È stato lui che all’inizio di questo particolare anno 2021, ha fortemente voluto che i colori delle opere pittoriche di Eva Fischer, “tingessero” positivamente l’antica città dalle infinite presenze storiche ed ora – come tante altre – vittima dei colori legati alla pandemia ancora in corso: un ciclo giallo, uno rosso, finalmente l’inizio di una stagione bianca. Periodi lontani da quelli artistici dell’inizio del secolo scorso.

 

Il desiderio di Carboni ha trovato immediatamente riscontro negli interessi culturali di Paola Piroddi, fino a pochi mesi fa assessore del comune. Una presenza indispensabile nella guida della città, ma che ha suscitato forti dissensi politici poco dopo l’inaugurazione della mostra “Si aspetta la luna – Dialoghi tra i colori di Eva Fischer”, che l’hanno costretta ad allontanarsi.

 

Avrei dovuto prendere il primo volo Alitalia delle ore 9.00 per arrivare nella calda mattinata di domenica al Palazzo di Città, sede della mostra ed itinerario delle visite guidate attraverso l’antica Giuderia, nella storica parte alta della città. Purtroppo il volo era stato cancellato senza preavviso, ma ho trovato posto in quello successivo delle ore 12.00. “Cose che capitano” mi sono ripetuto.

 

Ho poi trascorso un pomeriggio stancante ma orgogliosamente felice, a contatto (ad un metro almeno di distanza come da distanziamento sociale) con più di un centinaio di persone in visita.

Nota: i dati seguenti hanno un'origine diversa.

/-- A micro-step of the running command keeps the invariant, and does not fault. -/
theorem exec_inv {i : Instr} (h : s.Inv) (hb : s.status.busy = true) (hd : decode s.eng.cmd = .ok i) :
    OutcomePost False State.Inv (exec i s) := by
  have hm := h.mid hb hd
  obtain ⟨hpp, hi⟩ : (s.eng.pp = .start ∨ s.eng.pp ∈ commandPoints i) ∧ pointInv i s := by
    have := h.engine hb
    rwa [hd] at this
  cases i with
  | nop =>
    dsimp only [exec, execNop]
    exact hm.runPure h hpp rfl (hm.then_finish _ _)
  | freqClear =>
    dsimp only [exec, execFreqClear]
    exact hm.runPure h hpp rfl ((hm.setFreq _).then_finish _ _)
  | freqWrite sym =>
    dsimp only [exec, execFreqWrite]
    exact hm.runPure h hpp rfl ((hm.setFreq _).then_finish _ _)
  | freqRead sym =>
    dsimp only [exec, execFreqRead]
    exact hm.runPure h hpp rfl (hm.then_finish _ _)
  | freqCount =>
    dsimp only [exec, execFreqCount]
    refine hm.runCommand h hpp (post_freqByte ((hm.setWork _).standRead _) rfl (by simp)) (fun hp => ?_)
    simp only [commandPoints, List.mem_singleton] at hp
    simp only [pointInv, hp] at hi ⊢
    exact post_freqByte hm hp hi
  | build =>
    dsimp only [exec, execBuild]
    exact hm.runPure h hpp rfl ((hm.setTree _).then_finish _ _)
  | serialize =>
    dsimp only [exec, execSerialize]
    refine hm.runCommand h hpp ?_ (fun hp => ?_)
    · rw [serializeLoop_cons rfl, Flow.then_atPrimitive]
      have hw := hm.setWork { s.eng.work with stk := [], nbits := 0, x := s.tree.root }
      cases hn : s.tree.nodes.get s.tree.root with
      | int l r =>
        simp only [nodeEntry, State.setWork_tree, hn]
        exact post_serInt (hw.standWrite _ _) rfl (by simp) (by simp [hn, Node.isInt])
      | leaf y =>
        simp only [nodeEntry, State.setWork_tree, hn]
        exact post_serLeaf (hw.standWrite _ _) rfl (by simp)
    · simp only [commandPoints, List.mem_cons, List.not_mem_nil, or_false] at hp
      rcases hp with hp | hp <;> simp only [pointInv, hp] at hi ⊢
      · exact post_serInt hm hp hi.1 hi.2
      · exact post_serLeaf hm hp hi
  | deserialize =>
    dsimp only [exec, execDeserialize]
    refine hm.runCommand h hpp ?_ (fun hp => ?_)
    · exact post_desMark (s := deserializeFirst s) (((hm.setTree _).setWork _).setPp _) ⟨rfl, rfl, Nat.zero_le _⟩
    · simp only [commandPoints, List.mem_cons, List.not_mem_nil, or_false] at hp
      rcases hp with hp | hp <;> simp only [pointInv, hp] at hi ⊢
      · exact post_desMark hm hi
      · exact post_desSym hm hp hi.1 hi.2
  | encode =>
    dsimp only [exec, execEncode]
    refine hm.runCommand h hpp (post_encByte ((hm.setWork _).standRead _) rfl (by simp)) (fun hp => ?_)
    simp only [commandPoints, List.mem_cons, List.not_mem_nil, or_false] at hp
    rcases hp with hp | hp | hp <;> simp only [pointInv, hp] at hi ⊢
    · exact post_encByte hm hp hi
    · exact post_encCode hm hp hi
    · exact post_encEnd hm hp hi
  | encodeSym sym =>
    dsimp only [exec, execEncodeSym]
    refine hm.runCommand h hpp ?_ (fun hp => ?_)
    · split
      · exact then_beginWrite (fun _ => hm.completed _) (fun hw => post_encSym (hm.standWrite _ _) rfl hw)
      · exact hm.failed (by simp)
    · simp only [commandPoints, List.mem_singleton] at hp
      simp only [pointInv, hp] at hi ⊢
      exact post_encSym hm hp hi
  | decode =>
    dsimp only [exec, execDecode]
    refine hm.runCommand h hpp ?_ (fun hp => ?_)
    · have hw := (hm.setWork { s.eng.work with cnt := 0 }).setWork { s.eng.work with cnt := 0, cur := s.tree.root }
      refine then_walkLoop (fun hc => post_decWalk (hw.setPp _) hc) (fun y => ?_)
      unfold decodeSymbol
      split
      · exact hw.completed _
      · exact then_beginWrite (fun h0 => absurd h0 (bitsMsb_ne_nil _ (by omega)))
          (fun hne => post_decByte (hw.standWrite _ _) rfl hne)
    · simp only [commandPoints, List.mem_cons, List.not_mem_nil, or_false] at hp
      rcases hp with hp | hp <;> simp only [pointInv, hp] at hi ⊢
      · exact post_decWalk hm hi
      · exact post_decByte hm hp hi
  | decodeSym =>
    dsimp only [exec, execDecodeSym]
    refine hm.runCommand h hpp ?_ (fun hp => ?_)
    · have hw := hm.setWork { s.eng.work with cur := s.tree.root }
      exact then_walkLoop (fun hc => post_dsymWalk (hw.setPp _) hc) (fun y => hw.completed _)
    · simp only [commandPoints, List.mem_singleton] at hp
      simp only [pointInv, hp] at hi ⊢
      exact post_dsymWalk hm hi
  | putBits nm1 =>
    dsimp only [exec, execPutBits]
    refine hm.runCommand h hpp ?_ (fun hp => ?_)
    · exact then_beginWrite (fun _ => hm.completed _) (fun hw => post_putBit (hm.standWrite _ _) rfl hw)
    · simp only [commandPoints, List.mem_singleton] at hp
      simp only [pointInv, hp] at hi ⊢
      exact post_putBit hm hp hi
  | getBits nm1 =>
    dsimp only [exec, execGetBits]
    refine hm.runCommand h hpp (post_getBit (hm.standRead _) rfl (Nat.succ_pos _)) (fun hp => ?_)
    simp only [commandPoints, List.mem_singleton] at hp
    simp only [pointInv, hp] at hi ⊢
    exact post_getBit hm hp hi
  | flush =>
    dsimp only [exec, execFlush]
    refine hm.runCommand h hpp (post_flushByte (hm.setPp _)) (fun hp => ?_)
    simp only [commandPoints, List.mem_singleton] at hp
    simp only [hp]
    exact post_flushByte hm
  | alignIn =>
    dsimp only [exec, execAlignIn]
    exact hm.runPure h hpp rfl ((hm.setInp (by rfl)).then_finish _ _)
  | magicWrite =>
    dsimp only [exec, execMagicWrite]
    refine hm.runCommand h hpp ?_ (fun hp => ?_)
    · exact then_beginWrite (fun _ => hm.completed _) (fun hw => post_magicOut (hm.standWrite _ _) rfl hw)
    · simp only [commandPoints, List.mem_singleton] at hp
      simp only [pointInv, hp] at hi ⊢
      exact post_magicOut hm hp hi
  | magicCheck =>
    dsimp only [exec, execMagicCheck]
    refine hm.runCommand h hpp (post_magicIn (hm.standRead _) rfl (by simp)) (fun hp => ?_)
    simp only [commandPoints, List.mem_singleton] at hp
    simp only [pointInv, hp] at hi ⊢
    exact post_magicIn hm hp hi
  | nodeRead node =>
    dsimp only [exec, execNodeRead]
    exact hm.runPure h hpp rfl (hm.then_finish _ _)
  | codeLenRead sym =>
    dsimp only [exec, execCodeLenRead]
    exact hm.runPure h hpp rfl (hm.then_finish _ _)
  | codeBitsRead sym w =>
    dsimp only [exec, execCodeBitsRead]
    exact hm.runPure h hpp rfl (hm.then_finish _ _)

/-! ### The step -/

theorem engineStep_inv {t : State} (h : s.Inv) (hs : engineStep s = .next t) : t.Inv := by
  rcases engineStep_cases hs with rfl | ⟨hb, rfl⟩ | ⟨i, hb, hd, he⟩
  · exact h
  · exact h.raised hb (by simp)
  · exact (exec_inv h hb hd).next he

theorem State.Inv.setSched (h : s.Inv) (q : List Move) : (s.setSched q).Inv := h.setOwn s.irqEn s.arg q s.reads s.draws

/-- Settles O58: the engine's turn keeps the invariant at each program point, a host access at each register. -/
theorem everyStepKeepsTheInvariant : Obligations.EveryStepKeepsTheInvariant := by
  intro s t h hs
  obtain ⟨u, rfl, he | ⟨r, k, rfl⟩⟩ := step_cases hs
  · exact engineStep_inv (h.setSched _) he
  · exact (h.setSched _).accessReg r k

end Sys2Proof.Machine
end

/-! ## A valid tree through every step -/

section
namespace Sys2Proof.Machine

/-! ### The tree that BUILD makes (42_tree_build.md R220, R223) -/

/-- `BUILD` leaves a complete tree over the seeds, with its code table, whatever the memories held before. -/
theorem buildTree_holdsTree (freq : Vector Word 256) (t : TreeMem) : HoldsTree (buildTree freq t).1 := by
  obtain ⟨hL2, hL⟩ := seedLeaves_length freq
  have hn : (seed freq t.nodes t.wfreq).n = (seedLeaves freq).length := (seeded freq t.nodes t.wfreq).n
  have hact : (List.range (seedLeaves freq).length).map (Fin.ofNat 513) ≠ [] := by
    simp only [ne_eq, List.map_eq_nil_iff, List.range_eq_nil]
    omega
  have hinv := mergeInv_seed freq t.nodes t.wfreq
  unfold buildTree
  generalize seed freq t.nodes t.wfreq = d at hn hinv ⊢
  rw [hn] at hinv
  obtain ⟨root, hroot, ⟨fs, hroots, hfits, hidx, hsyms⟩, -, -⟩ :=
    mergeLoop_spec _ (seedLeaves freq).length _ _ _ _ hinv hact (by simp) (by simp; omega)
  simp only [List.length_map, List.length_range] at hroot hidx
  obtain ⟨sh, rfl, hsh⟩ : ∃ sh, fs = [sh] ∧ sh.root = root := by
    obtain ⟨sh, rfl⟩ := List.length_eq_one_iff.mp (by simpa using hroots.length_eq)
    exact ⟨sh, rfl, by simpa using hroots⟩
  simp only [List.flatMap_cons, List.flatMap_nil, List.append_nil] at hidx hsyms
  have hfit := hfits sh (by simp)
  have hnd : sh.symbols.Nodup := hsyms.nodup_iff.mpr (seedLeaves_nodup freq)
  have hlen : sh.symbols.length = (seedLeaves freq).length := by simpa using hsyms.length_eq
  have hr : Fin.ofNat 513 (2 * d.n - 2) = sh.root := by
    apply Fin.ext
    rw [ofNat_val (by omega), hsh]
    omega
  have hcount : (BitVec.ofNat 10 (2 * d.n - 1)).toNat = 2 * (seedLeaves freq).length - 1 := by
    rw [BitVec.toNat_ofNat, hn]
    omega
  dsimp only
  rw [hn] at hr hcount ⊢
  rw [hr]
  refine ⟨sh, ⟨hfit, rfl, ?_, ?_, hnd, ?_, by omega, by dsimp only; omega⟩, buildCodes_spec hfit hnd⟩
  · dsimp only
    rw [hcount]
    convert hidx using 2
    omega
  · cases sh with
    | leaf x y =>
      simp only [Shape.symbols, List.length_singleton] at hlen
      omega
    | int x l r => rfl
  · rw [hsyms.mem_iff]
    simp [seedLeaves]

/-! ### The engine's turn -/

variable {s t : State}

theorem treeInv_raised (h : TreeInv s) (e : ErrCode) : TreeInv (raiseError e s) := treeInv_notBusy rfl h.valid

theorem exec_build_treeInv (h : TreeInv s) : OutcomePost True TreeInv (exec .build s) := by
  dsimp only [exec, execBuild]
  refine post_runCommand h (fun _ => treeInv_raised h _) (fun _ => treeInv_raised h _) (fun _ _ _ => ?_)
    (fun _ => trivial)
  exact treeInv_notBusy rfl (fun _ => buildTree_holdsTree s.freq s.tree)

theorem exec_deserialize_treeInv (h : s.Inv) (ht : TreeInv s) (hb : s.status.busy = true)
    (hd : decode s.eng.cmd = .ok .deserialize) : OutcomePost True TreeInv (exec .deserialize s) := by
  obtain ⟨hpp, hi⟩ : (s.eng.pp = .start ∨ s.eng.pp ∈ commandPoints .deserialize) ∧ pointInv .deserialize s := by
    have := h.engine hb
    rwa [hd] at this
  dsimp only [exec, execDeserialize]
  refine post_runCommand ht (fun _ => treeInv_raised ht _) (fun _ => treeInv_raised ht _) (fun _ _ _ => ?_)
    (fun hne => ?_)
  · exact tree_desMark (s := deserializeFirst s) (growing_first s) ⟨rfl, rfl, Nat.zero_le _⟩
  · have hg := ht.growing hb hd hne
    have hp := hpp.resolve_left hne
    simp only [commandPoints, List.mem_cons, List.not_mem_nil, or_false] at hp
    rcases hp with hp | hp <;> simp only [pointInv, hp] at hi ⊢
    · exact tree_desMark hg hi
    · exact tree_desSym hg hi.1

/-- A command that writes no tree leaves the tree invariant as it is. -/
theorem TreeInv.keep {i : Instr} (h : TreeInv s) (hd : decode s.eng.cmd = .ok i) (hi : writesTree i = false)
    (he : exec i s = .next t) : TreeInv t where
  valid := by
    rw [exec_tree hi he]
    exact h.valid
  growing _ hd' _ := by
    rw [(exec_engineKeeps he).cmd, hd] at hd'
    obtain rfl := Except.ok.inj hd'
    cases hi

theorem writesTree_iff (i : Instr) : writesTree i = true ↔ i = .build ∨ i = .deserialize := by
  cases i <;> simp [writesTree]

theorem exec_treeInv {i : Instr} (h : s.Inv) (ht : TreeInv s) (hb : s.status.busy = true)
    (hd : decode s.eng.cmd = .ok i) (he : exec i s = .next t) : TreeInv t := by
  cases hi : writesTree i with
  | false => exact ht.keep hd hi he
  | true =>
    obtain rfl | rfl := (writesTree_iff i).mp hi
    · exact (exec_build_treeInv ht).next he
    · exact (exec_deserialize_treeInv h ht hb hd).next he

theorem engineStep_treeInv (h : s.Inv) (ht : TreeInv s) (hs : engineStep s = .next t) : TreeInv t := by
  rcases engineStep_cases hs with rfl | ⟨-, rfl⟩ | ⟨i, hb, hd, he⟩
  · exact ht
  · exact treeInv_raised ht _
  · exact exec_treeInv h ht hb hd he
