-- ==== Sys2Proof/Machine/RegMap.lean ====
section
/-! DEFINITION. The register pages of control space and the registers of each kind of page: offsets, reset values and
access masks (02 R25-R29 and the register tables of chapters 03 to 19). -/

namespace Sys2Proof.Machine

/-- The kinds of register page (02 R27 and the chapters that list further pages). -/
inductive PageKind where
  | core | dbg | l2 | slc | router | probe | stool | rg | agg | cabCtl
  | frm | tim | cmt | frr | timCopy | cmr | win
  | mc | ipe | evc | modIv | swf | ert | te | vf | tsw | tsp | pcie | prl | bio
  | pwc | pwd | pwq | pwt | chest | rts | rtm | frz
  deriving DecidableEq, Repr

/-- A register page: its kind, its PG_ID.INST (R28), and the cabinet, block and page of its address (R25). -/
structure Page where
  kind : PageKind
  inst : Nat
  cab : Nat
  block : Nat
  page : Nat
  deriving DecidableEq, Repr

/-- The page number `[27:12]` of a control-space address. -/
def pageNo (cab block page : Nat) : Nat := cab * 4096 + block * 16 + page

/-- The control-space offset `[27:0]` of a page's first register (R25). -/
def pageBase (cab block page : Nat) : Nat := 4096 * pageNo cab block page

/-- The pages of a compute cabinet beside those every cabinet has (R27). -/
def computePage (c b p : Nat) : Option (PageKind × Nat) :=
  if 0x10 ≤ b ∧ b < 0x16 then
    match p with
    | 0 => some (.l2, 6 * c + (b - 0x10))
    | 1 => some (.router, 8 * c + (b - 0x10))
    | 2 => some (.probe, 8 * c + (b - 0x10))
    | 3 => some (.stool, 6 * c + (b - 0x10))
    | 4 => some (.rg, 6 * c + (b - 0x10))
    | 5 => some (.agg, 6 * c + (b - 0x10))
    | _ => none
  else if 0x40 ≤ b ∧ b < 0x70 then
    match p with
    | 0 => some (.core, 48 * c + (b - 0x40))
    | 1 => some (.dbg, 48 * c + (b - 0x40))
    | _ => none
  else none

/-- The pages of a memory cabinet (R27). -/
def memoryPage (c b p : Nat) : Option (PageKind × Nat) :=
  if 0x10 ≤ b ∧ b < 0x20 then
    match p with
    | 0 => some (.slc, 16 * (c - 4) + (b - 0x10))
    | 1 => some (.router, 32 + 18 * (c - 4) + (b - 0x10))
    | 2 => some (.probe, 32 + 18 * (c - 4) + (b - 0x10))
    | _ => none
  else if 0x30 ≤ b ∧ b < 0x38 then
    match p with
    | 0 => some (.mc, 8 * (c - 4) + (b - 0x30))
    | 1 => some (.ipe, 8 * (c - 4) + (b - 0x30))
    | 2 => some (.rg, 8 * (c - 4) + (b - 0x30))
    | _ => none
  else none

/-- The pages of the IOC (R27, R328, R348, 14). -/
def iocPage (b p : Nat) : Option (PageKind × Nat) :=
  if b = 0x10 then
    (if p = 0 then some (.evc, 0) else if p = 1 then some (.modIv, 0) else if p < 6 then some (.swf, 0) else none)
  else if 0x11 ≤ b ∧ b ≤ 0x13 then some (.ert, 0)
  else if 0x20 ≤ b ∧ b < 0x28 then (if p = 0 then some (.te, b - 0x20) else none)
  else if 0x30 ≤ b ∧ b < 0x40 then some (.vf, 16 * (b - 0x30) + p)
  else if b = 0x40 then (if p = 0 then some (.tsw, 0) else if p ≤ 8 then some (.tsp, p - 1) else none)
  else if 0x44 ≤ b ∧ b < 0x48 then (if p = 0 then some (.pcie, b - 0x44) else none)
  else if 0x48 ≤ b ∧ b < 0x4C then (if p = 0 then some (.prl, b - 0x48) else none)
  else if b = 0x4C then (if p < 4 then some (.bio, 0) else none)
  else if 0x50 ≤ b ∧ b < 0x54 then
    (if p = 0 then some (.router, 68 + (b - 0x50)) else if p = 1 then some (.probe, 68 + (b - 0x50)) else none)
  else none
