/-- Issue an instruction: its fetch, its decoding and its effect, with the exceptions of each in the order of R103. -/
def State.issue (s : State) (n : Nat) (bytes : List Byte) (is : Insn → Bool) (f : Sem) : Out :=
  if s.stalled then .next s
  else
  let s := s.readyShadow n
  if !s.mayIssue n || (s.core n).mustEnter then .next s
  else if s.stalledPrimary n then .next (s.count (corePage n 0x180))
  else
    match ozDecode bytes with
    | .short => .next s
    | .ill k =>
      match (s.core n).logGate false with
      | .wait => .next s
      | .diverge => .next (s.diverge n)
      | .go =>
        .next (match s.fetchInsn n (examined bytes) with
          | (.ok, t) => s.carry n 0 (.trap t (ill k))
          | (.wait, t) => t
          | (.exc x, t) => s.carry n 0 (.trap t x))
    | .ok i =>
      if !is i then .refused .otherEncoding
      else
        match (s.core n).logGate (i.op = .wait) with
        | .wait => .next s
        | .diverge => .next (s.diverge n)
        | .go =>
          .next (match s.fetchFor n i with
            | (.ok, t) => t.execInsn n i f
            | (.wait, t) => t
            | (.exc x, t) => s.carry n 0 (.trap t x))

/-- An Ozhorn-64 row of one operation. -/
def ozRow (n : Fin 192) (bytes : List Byte) (op : OzOp) (f : Sem) (s : State) : Out :=
  s.issue n.val bytes (fun i => i.op = op) f

/-! ### Instructions that only compute on the core's registers -/

/-- What a register instruction answers: the core after it, or an exception. -/
abbrev CEff := Except Exc Core

/-- A register instruction as an effect on the whole block: nothing but its core changes. -/
def regSem (f : Insn → W64 → Core → CEff) : Sem := fun n i seq s =>
  match f i seq (s.core n) with
  | .ok c => .next (s.setCore n c)
  | .error x => .trap s x

/-- A row whose instruction only computes on registers. -/
def regRow (n : Fin 192) (bytes : List Byte) (op : OzOp) (f : Insn → W64 → Core → CEff) (s : State) : Out :=
  ozRow n bytes op (regSem f) s

/-! ### Interrupt entry -/

/-- INTERRUPT_ENTRY: the highest deliverable level of a core is entered at an instruction boundary (12 R341-R344). -/
def interruptEntry (n : Nat) (s : State) : State :=
  let c := s.core n
  if !s.atBoundary n || c.issued then s
  else
    match c.nextInt with
    | some k => s.enterInt n k
    | none => s

/-- INTERRUPT_ENTRY (12 R343, R344). -/
def execInterruptEntry (n : Fin 192) (s : State) : Out := act s (interruptEntry n.val)

end Sys2Proof.Machine
end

Essendo l’ultima delle giornate nelle quali i musei dovevano ancora frazionare il pubblico, i responsabili dell’esposizione si sono dovuti distribuire nei vari piani ospitanti le opere d’arte.

La mattinata successiva, ho scelto di affrontare la giornata con tranquillità, anche perché il Comune di Cagliari mi aveva prenotato il volo delle 13.50.

 

Ho preso il treno che collega il capoluogo all’aeroporto Elmas. Un percorso di sette chilometri che viene effettuato al massimo in una dozzina di minuti. Sono arrivato con largo anticipo, per non aver a che fare con quei momenti di panico che colpiscono improvvisamente quando si viaggia.

 

L’aeroporto sembrava deserto, eccezione fatta per coloro ai quali non era stato consegnato alcun messaggio chiarificatore della situazione che andava creandosi. Si sapeva dello sciopero nei trasporti, ma come sempre la speranza di una bassa adesione all’astensione lavorativa, mieteva vittime innocenti.

 

Una giovane coppia del nord, con figlia di due-tre anni, è sbalordita dal fatto che non vi sia nessuno ai banchi dell’Alitalia. Neanche un addetto per un minimo chiarimento. Interpellano un signore che apparentemente faceva parte di un qualcosa di aeroportuale e che consiglia loro di recarsi alla biglietteria. Scambiamo due chiacchiere e li seguo verso un improbabile ufficio vendita. Dietro al vetro scorgiamo un’impiegata della società che ha in gestione l’aeroporto.

La signorina sui trent’anni, molto gentile e bendisposta, dice loro che non potranno partire prima del giorno seguente. Lo sgomento intrappola i due, mentre alle loro spalle la bambina preme il suo naso contro una vetrata dalla quale si scorgeva la pista vuota.

 

Giunge il mio turno.

  • Ho il biglietto per il volo Cagliari-Roma delle 13.50 – dico con garbo, fornendo biglietto e documento.
  • Guardi – mi risponde dopo poco – la sua prenotazione è stata spostata al volo di domani, martedì, sempre alle 13.50.
  • Spostata? – le chiedo – senza avvertirmi, né chiedermi se avessi potuto, se fossi impegnato o chissà cos’altro?
  • Ma leggo il suo cellulare 347… e la email baumann… Possibile che non le sia arrivato un messaggio? Ha verificato lo spam?
  • Guardi – rispondo – ho stracontrollato tutto. Il Comune mi ha ospitato per una notte, fornendo questo biglietto. Fra le tante non ho neanche un cambio, eccetto quello utilizzato oggi.
  • Cosa vuole che le dica? I voli di altre compagnie dirette a Fiumicino od a Ciampino sono pieni zeppi … vorrebbe andare a Perugia e da lì prendere un treno?
  • La ringrazio per la franchezza ed i tentativi per trovare una soluzione, ma ha presente cosa significhi arrivare a Perugia ed attendere un treno per giungere a Roma Termini, dove oltretutto troverei lo sciopero dell’ATAC (gli autobus) ed i taxi tutti occupati?
  • Guardi che Perugia è vicina …
  • Mi scusi se insisto, ma conosco Perugia e l’Umbria. Una terra meravigliosa, come la Sardegna. Ma io sono qui per lavoro e devo rientrare nella Capitale. Un treno da Perugia è cosa molto ardua.

Dietro a me due signore in attesa: “Guardi che il signore ha ragione. Noi siamo perugine e tra aeroporto e stazione, poi i treni …. Meglio aspettare qui e partire domani”.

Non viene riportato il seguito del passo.